In order to foster widespread integration of these services, research and clinical gaps need to be addressed. Research gaps include the lack of prospective trials that compare the relative effectiveness of brain-gut psychotherapies with each other and/or with that of psychotropic medications. Other promising brain-gut therapies, such as mindfulness meditation or acceptance-based approaches, lack sufficient research to be included in clinical practice. Limited evidence supports the effect of psychotherapies have in accelerating or enhancing the efficacy of pharmacologic therapies and on improving disease course or inflammation in conditions such as Crohn’s and ulcerative colitis.

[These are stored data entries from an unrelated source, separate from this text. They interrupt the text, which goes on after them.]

theorem requestMonitor_unitsQuiet (k : LaneId) : (requestMonitor s k).unitsQuiet := by
  cases hg : s.monitor.grantee with
  | none =>
    rw [requestMonitor_free hg]
    exact grantMonitor_unitsQuiet h k
  | some j =>
    rw [requestMonitor_busy (hg ▸ nofun)]
    exact h.of_monitor (.of_grantee (k := j) hg) rfl rfl

theorem releaseMonitor_unitsQuiet : (releaseMonitor s).unitsQuiet := by
  cases hq : s.monitor.queue with
  | nil =>
    rw [releaseMonitor_last hq]
    exact h.of_monitor (fun _ => ⟨rfl, rfl, rfl⟩) rfl rfl
  | cons k q =>
    obtain ⟨hrest, hg, -⟩ := grantMonitor_eq { s with monitor := { s.monitor with queue := q } } k
    rw [releaseMonitor_next hq]
    exact h.of_monitor (.of_grantee hg) (by rw [hrest]; rfl) (by rw [hrest]; rfl)

theorem withdrawMonitor_unitsQuiet (k : LaneId) : (withdrawMonitor s k).unitsQuiet := by
  refine h.of_monitor (fun hg => ?_) rfl rfl
  obtain ⟨hq, hrest⟩ := h.2.1 hg
  exact ⟨by show s.monitor.queue.erase k = []; rw [hq]; rfl, hrest⟩

omit h in
/-- A transfer begins in RECOVERY or START (R144). -/
theorem grantLink_quiet (s : State) (k : LaneId) : (grantLink s k).link.quiet := by
  refine .of_grantee (k := k) rfl ?_
  show (if s.link.busUncertain then LinkPhase.recovery else .start) ≠ .idle
  split <;> nofun

theorem grantLink_unitsQuiet (k : LaneId) : (grantLink s k).unitsQuiet := h.of_link (grantLink_quiet s k) rfl rfl

theorem requestLink_unitsQuiet (k : LaneId) : (requestLink s k).unitsQuiet := by
  cases hg : s.link.grantee with
  | none =>
    rw [requestLink_free hg]
    exact grantLink_unitsQuiet h k
  | some j =>
    have hbusy : s.link.grantee ≠ none := hg ▸ nofun
    rw [requestLink_busy hbusy]
    exact h.of_link (.of_grantee (k := j) hg fun hp => hbusy (h.2.2.2.mpr hp)) rfl rfl

theorem releaseLink_unitsQuiet : (releaseLink s).unitsQuiet := by
  cases hq : s.link.queue with
  | nil =>
    rw [releaseLink_last hq]
    exact h.of_link ⟨fun _ => hq, fun _ => rfl, fun _ => rfl⟩ rfl rfl
  | cons k q =>
    rw [releaseLink_next hq]
    exact h.of_link (grantLink_quiet _ k) rfl rfl

theorem withdrawLink_unitsQuiet (k : LaneId) : (withdrawLink s k).unitsQuiet := by
  obtain ⟨hqueue, hphase⟩ := h.2.2
  refine h.of_link ⟨fun hg => ?_, hphase⟩ rfl rfl
  show s.link.queue.erase k = []
  rw [hqueue hg]
  rfl

/-! ### Tasks and acts -/

theorem stepEnd_unitsQuiet (k : LaneId) (r : StepResult) : (stepEnd s k r).1.unitsQuiet :=
  (stepEnd_unitsSame s k r).quiet h

theorem endSettle_unitsQuiet (k : LaneId) : (endSettle s k).unitsQuiet :=
  requestMonitor_unitsQuiet (s := s.putWatch k Watch.empty) h k

theorem beginTrigger_unitsQuiet (k : LaneId) (p : CycleParams) : (beginTrigger s k p).1.unitsQuiet := by
  unfold beginTrigger
  split
  · exact requestConverter_unitsQuiet h k
  · split
    · exact requestConverter_unitsQuiet h k
    · exact h
  · split
    · exact h
    · exact stepEnd_unitsQuiet h k _
  · split
    · exact h
    · exact stepEnd_unitsQuiet h k _

/-- A step asks for the unit that serves it, or leaves the units alone. -/
theorem serveStep_unitsQuiet (k : LaneId) (c : StepCmd) : (serveStep s k c).1.unitsQuiet := by
  have hpass {t : State} (ht : UnitsSame s t) : (stepPass t k).1.unitsQuiet := stepEnd_unitsQuiet (ht.quiet h) k _
  cases c with
  | set mask x r staged settle =>
    cases staged with
    | true => exact hpass (onChans_stageOn mask x r s).1.unitsSame
    | false =>
      have hset := (onChans_setOn mask x r s).1.unitsSame
      rw [serveStep_set]
      split
      · exact hset.quiet h
      · exact hpass hset
  | apply mask => exact hpass (onChans_applyOn _ s).1.unitsSame
  | off mask r => exact hpass (onChans_offOn mask r s).1.unitsSame
  | delay n =>
    unfold serveStep
    dsimp only
    split
    · exact hpass (.refl s)
    · exact h
  | cycle p => exact beginTrigger_unitsQuiet h k p
  | verify mask p =>
    rw [serveStep_verify]
    split
    · exact endSettle_unitsQuiet h k
    · exact h
  | link p => exact requestLink_unitsQuiet h k
  | lines mask mode levels => exact hpass (onLines_lineSetOn mask mode levels s).1.unitsSame
  | awaitGo => exact h

theorem startStep_unitsQuiet (k : LaneId) (i : StepId) : (startStep s k i).1.unitsQuiet := by
  unfold startStep
  split
  · exact h
  · dsimp only
    split
    · refine serveStep_unitsQuiet (s := State.setLane _ k _) ?_ k _
      exact h
    · exact h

Clinical gaps include the need for better coverage for these therapies by insurance – many providers are out of network or do not accept insurance, although Medicare and commercial insurance plans often cover the cost of services in network. Health psychologists can be reimbursed for health and behavior codes for treating these conditions (CPTs 96150/96152), but there are restrictions on which other types of professionals can use them. Ongoing research is focusing on the cost-effectiveness of these therapies, although some highly effective therapies may be short term and have a one-time total cost of $1,000-$2,000 paid out of pocket. There is a growing need to expand remote, online, or digitally based brain-gut therapies with more trained health care providers that could offset overhead and other therapy costs.